İçtimada geçen ömrüm ve aşkın
masalını yazmaya dair şakıyan iç sesimdeki o akışkan nimet:
Hani, hani tek solukta içime çekip de
yazdıklarım…
Hani, soluduğum evrenin solgun
yüzünde esen yel gibi yol aldığım bense peşi sıramda Pişekâr aşkımın kıvamında
sözcükler peşkeş çektiğim ruhuma ve elyaf sevinçler saklı tuttuğum ufukta…
Benim bir ömür hep düş perim oldu:
Nazenin.
Naif.
Nazik.
Asil ve de asi.
Hep de hayallerimin peşinde koşarken
ve işte ansızın hâsıl olan nice mucize ne de olsa gerçek kılmayı şiar
edinmişken şair yüreğim…
Öncemde noksan bir şeyler yok değildi
hani sıklıkla kolaylıkla fark edememiş olsam da…
İçimde dinmeyen bir acı bir yangın ve
menevişlenen ruhumda aksayan ayakları arayışımın ve bildiğim o ki:
Gün bu gündü.
Dünse günden ayrı gayrı.
Bir ömrün nihayetinde düş perime
eşlik eden ilham perim ve ben artık aşkla aşina olduğum kadar da o devasa
yalnızlığımda işte nail olmuştum kalemin debdebeli ruhuna ve mizacına.
Hayallerim.
Çalınmış iken de her biri.
Nazımın niyazımın eksik olmadığı ve
sevginin tufanı ve yüreğimin nuru kalemle eşleşen yalnızlığım ve işte mahşeri
kalabalığı sözcüklerin.
Bir yitim addedildiğinde ömür.
Bir bitim ise gecenin köründe
eşelediğim önüm.
Ve ansızın hâsıl olan bir coşku:
kalemimi ilk kez elime aldığım sene iki bin on iki.

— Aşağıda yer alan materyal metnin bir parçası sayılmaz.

-- ==== Sys2Proof/WellFormed.lean ====
section
/-! DEFINITION. Which terms of `Instr` name an instruction of an engine of `n` channels: the offset of an access form must
be one the form exists for (42_status.md R144, R146, R147; 60_exceptions.md R214). The fields of a command are exactly the
bits of its word, so every command term is well formed (30_encoding.md R93). -/

namespace Sys2Proof

/-- The offsets that hold a register the host cannot write (42_status.md R144). -/
def readOnlyOffset (n : Nat) (off : BitVec 12) : Bool :=
  match regAt n off with
  | some .err => true
  | some .donePend => true
  | some .info => true
  | some (.chan _ _) => true
  | some .cmd => false
  | some .argSrc => false
  | some .argDst => false
  | none => false

/-- A well-formed instruction of an engine of `n` channels. -/
def Instr.wellFormed (n : Nat) : Instr → Bool
  | .nop _ _ => true
  | .cfgch _ _ _ _ _ _ _ => true
  | .cfgdesc _ _ _ _ _ _ _ _ _ _ => true
  | .actb _ _ _ _ _ => true
  | .stop _ _ => true
  | .unbind _ _ => true
  | .clrovr _ _ => true
  | .ackerr _ _ => true
  | .ackdone _ _ => true
  | .illegal9 _ _ => true
  | .illegalA _ _ => true
  | .illegalB _ _ => true
  | .illegalC _ _ => true
  | .illegalD _ _ => true
  | .illegalE _ _ => true
  | .illegalF _ _ => true
  | .wrCmd _ => true
  | .wrArgSrc _ => true
  | .wrArgDst _ => true
  | .wrReadOnly off _ => readOnlyOffset n off
  | .rd off => (regAt n off).isSome
  | .hostAccessFault a => a.width != .word || (regAt n a.off).isNone
  | .arm _ _ _ _ => true
  | .initeng => true

end Sys2Proof
end

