-- ==== Sys2Proof/Laws/State.lean ====
section
/-! SUPPORT. One lemma per field per update of the state, so that no later proof unfolds a record update; then what the
updates do to a channel read back. -/

namespace Sys2Proof.Machine

/-! ### setChan -/

@[simp] theorem State.setChan_params (s : State) (c : Nat) (x : Channel) : (s.setChan c x).params = s.params := rfl
@[simp] theorem State.setChan_chans (s : State) (c : Nat) (x : Channel) : (s.setChan c x).chans = s.chans.set c x := rfl
@[simp] theorem State.setChan_argSrc (s : State) (c : Nat) (x : Channel) : (s.setChan c x).argSrc = s.argSrc := rfl
@[simp] theorem State.setChan_argDst (s : State) (c : Nat) (x : Channel) : (s.setChan c x).argDst = s.argDst := rfl
@[simp] theorem State.setChan_err (s : State) (c : Nat) (x : Channel) : (s.setChan c x).err = s.err := rfl
@[simp] theorem State.setChan_argSrcWritten (s : State) (c : Nat) (x : Channel) : (s.setChan c x).argSrcWritten = s.argSrcWritten := rfl
@[simp] theorem State.setChan_argDstWritten (s : State) (c : Nat) (x : Channel) : (s.setChan c x).argDstWritten = s.argDstWritten := rfl
@[simp] theorem State.setChan_mem (s : State) (c : Nat) (x : Channel) : (s.setChan c x).mem = s.mem := rfl
@[simp] theorem State.setChan_rxStream (s : State) (c : Nat) (x : Channel) : (s.setChan c x).rxStream = s.rxStream := rfl
@[simp] theorem State.setChan_rxReads (s : State) (c : Nat) (x : Channel) : (s.setChan c x).rxReads = s.rxReads := rfl
@[simp] theorem State.setChan_out (s : State) (c : Nat) (x : Channel) : (s.setChan c x).out = s.out := rfl
@[simp] theorem State.setChan_runFaulted (s : State) (c : Nat) (x : Channel) : (s.setChan c x).runFaulted = s.runFaulted := rfl
@[simp] theorem State.setChan_hostResp (s : State) (c : Nat) (x : Channel) : (s.setChan c x).hostResp = s.hostResp := rfl
@[simp] theorem State.setChan_agenda (s : State) (c : Nat) (x : Channel) : (s.setChan c x).agenda = s.agenda := rfl
@[simp] theorem State.setChan_drawn (s : State) (c : Nat) (x : Channel) : (s.setChan c x).drawn = s.drawn := rfl
@[simp] theorem State.setChan_resets (s : State) (c : Nat) (x : Channel) : (s.setChan c x).resets = s.resets := rfl

/-! ### mapChans -/

@[simp] theorem State.mapChans_params (s : State) (f : Channel → Channel) : (s.mapChans f).params = s.params := rfl
@[simp] theorem State.mapChans_chans (s : State) (f : Channel → Channel) : (s.mapChans f).chans = s.chans.map f := rfl
@[simp] theorem State.mapChans_argSrc (s : State) (f : Channel → Channel) : (s.mapChans f).argSrc = s.argSrc := rfl
@[simp] theorem State.mapChans_argDst (s : State) (f : Channel → Channel) : (s.mapChans f).argDst = s.argDst := rfl
@[simp] theorem State.mapChans_err (s : State) (f : Channel → Channel) : (s.mapChans f).err = s.err := rfl
@[simp] theorem State.mapChans_argSrcWritten (s : State) (f : Channel → Channel) : (s.mapChans f).argSrcWritten = s.argSrcWritten := rfl
@[simp] theorem State.mapChans_argDstWritten (s : State) (f : Channel → Channel) : (s.mapChans f).argDstWritten = s.argDstWritten := rfl
@[simp] theorem State.mapChans_mem (s : State) (f : Channel → Channel) : (s.mapChans f).mem = s.mem := rfl
@[simp] theorem State.mapChans_rxStream (s : State) (f : Channel → Channel) : (s.mapChans f).rxStream = s.rxStream := rfl
@[simp] theorem State.mapChans_rxReads (s : State) (f : Channel → Channel) : (s.mapChans f).rxReads = s.rxReads := rfl
@[simp] theorem State.mapChans_out (s : State) (f : Channel → Channel) : (s.mapChans f).out = s.out := rfl
@[simp] theorem State.mapChans_runFaulted (s : State) (f : Channel → Channel) : (s.mapChans f).runFaulted = s.runFaulted := rfl
@[simp] theorem State.mapChans_hostResp (s : State) (f : Channel → Channel) : (s.mapChans f).hostResp = s.hostResp := rfl
@[simp] theorem State.mapChans_agenda (s : State) (f : Channel → Channel) : (s.mapChans f).agenda = s.agenda := rfl
@[simp] theorem State.mapChans_drawn (s : State) (f : Channel → Channel) : (s.mapChans f).drawn = s.drawn := rfl
@[simp] theorem State.mapChans_resets (s : State) (f : Channel → Channel) : (s.mapChans f).resets = s.resets := rfl

/-! ### setArgSrc -/

@[simp] theorem State.setArgSrc_params (s : State) (v : Word) : (s.setArgSrc v).params = s.params := rfl
@[simp] theorem State.setArgSrc_chans (s : State) (v : Word) : (s.setArgSrc v).chans = s.chans := rfl
@[simp] theorem State.setArgSrc_argSrc (s : State) (v : Word) : (s.setArgSrc v).argSrc = v := rfl
@[simp] theorem State.setArgSrc_argDst (s : State) (v : Word) : (s.setArgSrc v).argDst = s.argDst := rfl
@[simp] theorem State.setArgSrc_err (s : State) (v : Word) : (s.setArgSrc v).err = s.err := rfl
@[simp] theorem State.setArgSrc_argSrcWritten (s : State) (v : Word) : (s.setArgSrc v).argSrcWritten = true := rfl
@[simp] theorem State.setArgSrc_argDstWritten (s : State) (v : Word) : (s.setArgSrc v).argDstWritten = s.argDstWritten := rfl
@[simp] theorem State.setArgSrc_mem (s : State) (v : Word) : (s.setArgSrc v).mem = s.mem := rfl
@[simp] theorem State.setArgSrc_rxStream (s : State) (v : Word) : (s.setArgSrc v).rxStream = s.rxStream := rfl
@[simp] theorem State.setArgSrc_rxReads (s : State) (v : Word) : (s.setArgSrc v).rxReads = s.rxReads := rfl
@[simp] theorem State.setArgSrc_out (s : State) (v : Word) : (s.setArgSrc v).out = s.out := rfl
@[simp] theorem State.setArgSrc_runFaulted (s : State) (v : Word) : (s.setArgSrc v).runFaulted = s.runFaulted := rfl
@[simp] theorem State.setArgSrc_hostResp (s : State) (v : Word) : (s.setArgSrc v).hostResp = s.hostResp := rfl
@[simp] theorem State.setArgSrc_agenda (s : State) (v : Word) : (s.setArgSrc v).agenda = s.agenda := rfl
@[simp] theorem State.setArgSrc_drawn (s : State) (v : Word) : (s.setArgSrc v).drawn = s.drawn := rfl
@[simp] theorem State.setArgSrc_resets (s : State) (v : Word) : (s.setArgSrc v).resets = s.resets := rfl

/-! ### setArgDst -/

@[simp] theorem State.setArgDst_params (s : State) (v : Word) : (s.setArgDst v).params = s.params := rfl
@[simp] theorem State.setArgDst_chans (s : State) (v : Word) : (s.setArgDst v).chans = s.chans := rfl
@[simp] theorem State.setArgDst_argSrc (s : State) (v : Word) : (s.setArgDst v).argSrc = s.argSrc := rfl
@[simp] theorem State.setArgDst_argDst (s : State) (v : Word) : (s.setArgDst v).argDst = v := rfl
@[simp] theorem State.setArgDst_err (s : State) (v : Word) : (s.setArgDst v).err = s.err := rfl
@[simp] theorem State.setArgDst_argSrcWritten (s : State) (v : Word) : (s.setArgDst v).argSrcWritten = s.argSrcWritten := rfl
@[simp] theorem State.setArgDst_argDstWritten (s : State) (v : Word) : (s.setArgDst v).argDstWritten = true := rfl
@[simp] theorem State.setArgDst_mem (s : State) (v : Word) : (s.setArgDst v).mem = s.mem := rfl
@[simp] theorem State.setArgDst_rxStream (s : State) (v : Word) : (s.setArgDst v).rxStream = s.rxStream := rfl
@[simp] theorem State.setArgDst_rxReads (s : State) (v : Word) : (s.setArgDst v).rxReads = s.rxReads := rfl
@[simp] theorem State.setArgDst_out (s : State) (v : Word) : (s.setArgDst v).out = s.out := rfl
@[simp] theorem State.setArgDst_runFaulted (s : State) (v : Word) : (s.setArgDst v).runFaulted = s.runFaulted := rfl
@[simp] theorem State.setArgDst_hostResp (s : State) (v : Word) : (s.setArgDst v).hostResp = s.hostResp := rfl
@[simp] theorem State.setArgDst_agenda (s : State) (v : Word) : (s.setArgDst v).agenda = s.agenda := rfl
@[simp] theorem State.setArgDst_drawn (s : State) (v : Word) : (s.setArgDst v).drawn = s.drawn := rfl
@[simp] theorem State.setArgDst_resets (s : State) (v : Word) : (s.setArgDst v).resets = s.resets := rfl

Pervasız iken çocuk yüreğim delice
severken.
Hatta patavatsız hatta kızgın ve
sıfır hata ile iştigal yürek değirmenimden öğütülmüş iken duygularım ve ruhumu
ele geçiren yazma tutkum yazma sevdam.
Koruyucu meleklerin gizemi ve
sığınağım: Rabbin Dergâhı ve eşiğinde ve de eşliğinde nazlansa da kalem nazına
yenik düştüğüm bir rabıta bir umut bir çiçek ve işte yolumun kesiştiği s/onsuzluk
duygusu ve kaygısı.
Onsuz geçen nice zaman kalemin dil
yarası şiirlerim ise birer dilaltı.
Nakkaşı olduğum kadar duyguların ve
elimde meşalem diğer elimde sancağım ve asi varlığımla yola çıktığım kadar da
içime esen asi, delişmen bir rüzgârdım.
Günler sızılı.
Günler savruk.
Ömrün dilemması ve paçoz gölgeler
peşimde bense aldığım buyrukla yüce Rabbimin verdiği; ‘’YAZ’’ emriyle düşmüşken
bir kere bu aşka ve Allah rızası için yaşıyor ve sevebiliyor olmanın bir adım
ötesi ve işte kemale erdiğim kalemimin dinmeyen nazıyla ilhamıyla içimdeki
kilitli çekmeceyi söküp de yerinden varsa yoksa başımın göğe erip ereceği bir
matem bir de meltem ile s/özlenmişken korunaklı dünyamda.
Hayal ertesi.
Ve de aşkın her evresi.
Gölgelerden uzak ve aşka tutsak ve
işte karanlığı delen gözleri sevdalandığım kalemin mentollü tini hem yürek
yakan hem de feraha çıkaran bu büyük aşkın da müjdecisi iken yazma sevdam ve
hayal perim ve ilham durağında konduğum en yükseğe kodaman hayallerimin de
yılmaz bekçisi mademki feraha çıkacaktım ben bu yazma sevgisiyle.
Elyaf sevinçler durağı.
Aşkın közü ve son sözü.
Aşkın sonlanmayan vardiyası ve
pekişen iç sesim kimine göre hüzünlü kimine göre sevdalı ve işte tutuşan
yüreğimin asla da dinmez iken arayışı ve tutulmuş nutkuma eşlik eden nice şiir
nice nükte adeta nutuk atan seyyah binlerce imgeyle ettiğim dansın en müthiş en
cazip en donanımlı nüansı ve romansı…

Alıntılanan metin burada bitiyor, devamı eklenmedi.